/Learning-Actionness-From-ActionBackground-Discrimination

PyTorch implementation of the paper "Learning actionness from action/background discrimination".

Primary LanguagePythonApache License 2.0Apache-2.0

Learning-Actionness-From-ActionBackground-Discrimination

PyTorch implementation of the paper "Learning actionness from action/background discrimination" for action localization on the CrossTask dataset. Tested with Python 3.8.13, PyTorch 1.11.0, Numpy 1.22.4, ffmpeg-python 0.2.0 .

1. Feature Extraction

For video and text feature extraction MIL-NCE is used.

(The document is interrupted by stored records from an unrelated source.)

/-- One CHIP-8 instruction word (rules R301, R346); a word of no row is named as unknown (rule R303). -/
def decodeCh8 (op : Word) : Except DecodeError Instr :=
  match ch8Major op with
  | 0x0 =>
    if op = 0x00E0 then .ok .ch8_cls
    else if op = 0x00EE then .ok .ch8_ret
    else .ok (.ch8_sys_nnn (ch8Nnn op))
  | 0x1 => .ok (.ch8_jp_nnn (ch8Nnn op))
  | 0x2 => .ok (.ch8_call_nnn (ch8Nnn op))
  | 0x3 => .ok (.ch8_se_Vx_nn (ch8X op) (lowByte op))
  | 0x4 => .ok (.ch8_sne_Vx_nn (ch8X op) (lowByte op))
  | 0x5 => if ch8N op = 0 then .ok (.ch8_se_Vx_Vy (ch8X op) (ch8Y op)) else .error (.unknownChip8 op)
  | 0x6 => .ok (.ch8_ld_Vx_nn (ch8X op) (lowByte op))
  | 0x7 => .ok (.ch8_add_Vx_nn (ch8X op) (lowByte op))
  | 0x8 => decodeCh8Major8 op
  | 0x9 => if ch8N op = 0 then .ok (.ch8_sne_Vx_Vy (ch8X op) (ch8Y op)) else .error (.unknownChip8 op)
  | 0xA => .ok (.ch8_ld_I_nnn (ch8Nnn op))
  | 0xB => .ok (.ch8_jp_V0_nnn (ch8Nnn op))
  | 0xC => .ok (.ch8_rnd_Vx_nn (ch8X op) (lowByte op))
  | 0xD => .ok (.ch8_drw_Vx_Vy_n (ch8X op) (ch8Y op) (ch8N op))
  | 0xE =>
    if lowByte op = 0x9E then .ok (.ch8_skp_Vx (ch8X op))
    else if lowByte op = 0xA1 then .ok (.ch8_sknp_Vx (ch8X op))
    else .error (.unknownChip8 op)
  | _ => decodeCh8MajorF op

/-- One CHIP-8 instruction from the bytes at its address, big-endian (rule R300). -/
def decodeCh8Bytes : List Byte → Except DecodeError (Instr × List Byte)
  | hi :: lo :: rest => (decodeCh8 (joinBytes hi lo)).map (fun i => (i, rest))
  | _ => .error .truncated

/-- The decoder of a machine: total on any bytes. -/
def decode : MachineId → List Byte → Except DecodeError (Instr × List Byte)
  | .gameBoy, bs => decodeGb bs
  | .chip8, bs => decodeCh8Bytes bs

/-! ## Encoding -/

/-- A word of format NNN (spec/49_chip8.md rule R301). -/
def ch8NNN (major : Nibble) (nnn : Addr12) : Word := major ++ nnn

/-- A word of format XNN or X. -/
def ch8XNN (major x : Nibble) (nn : Byte) : Word := (major ++ x) ++ nn

/-- A word of format XYN. -/
def ch8XYN (major x y n : Nibble) : Word := (major ++ x) ++ (y ++ n)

  • First, follow the link in MIL-NCE and download the word2vec matrix and dictionary. Arrange the --word2vec_path and --dict_path arguments in args.py accordingly.
  • Then, download the pretrained S3D weights "s3d_howto100m.pth" from S3D and update the --net_weights_path.
  • Follow the instructions given in CrossTask to download the videos. Update the --videos_path and --annotations_path.
  • Arrange --video_features_path and --text_features_path.
  • Run extract_features.py . In order to use different videos, you should update the featextract/data/video_list.csv .

2. Getting the Baseline Scores

This part is for replacating the action localization result given in MIL-NCE by using the previously extracted features.

Repo will be updated regularly with further implementation of the paper.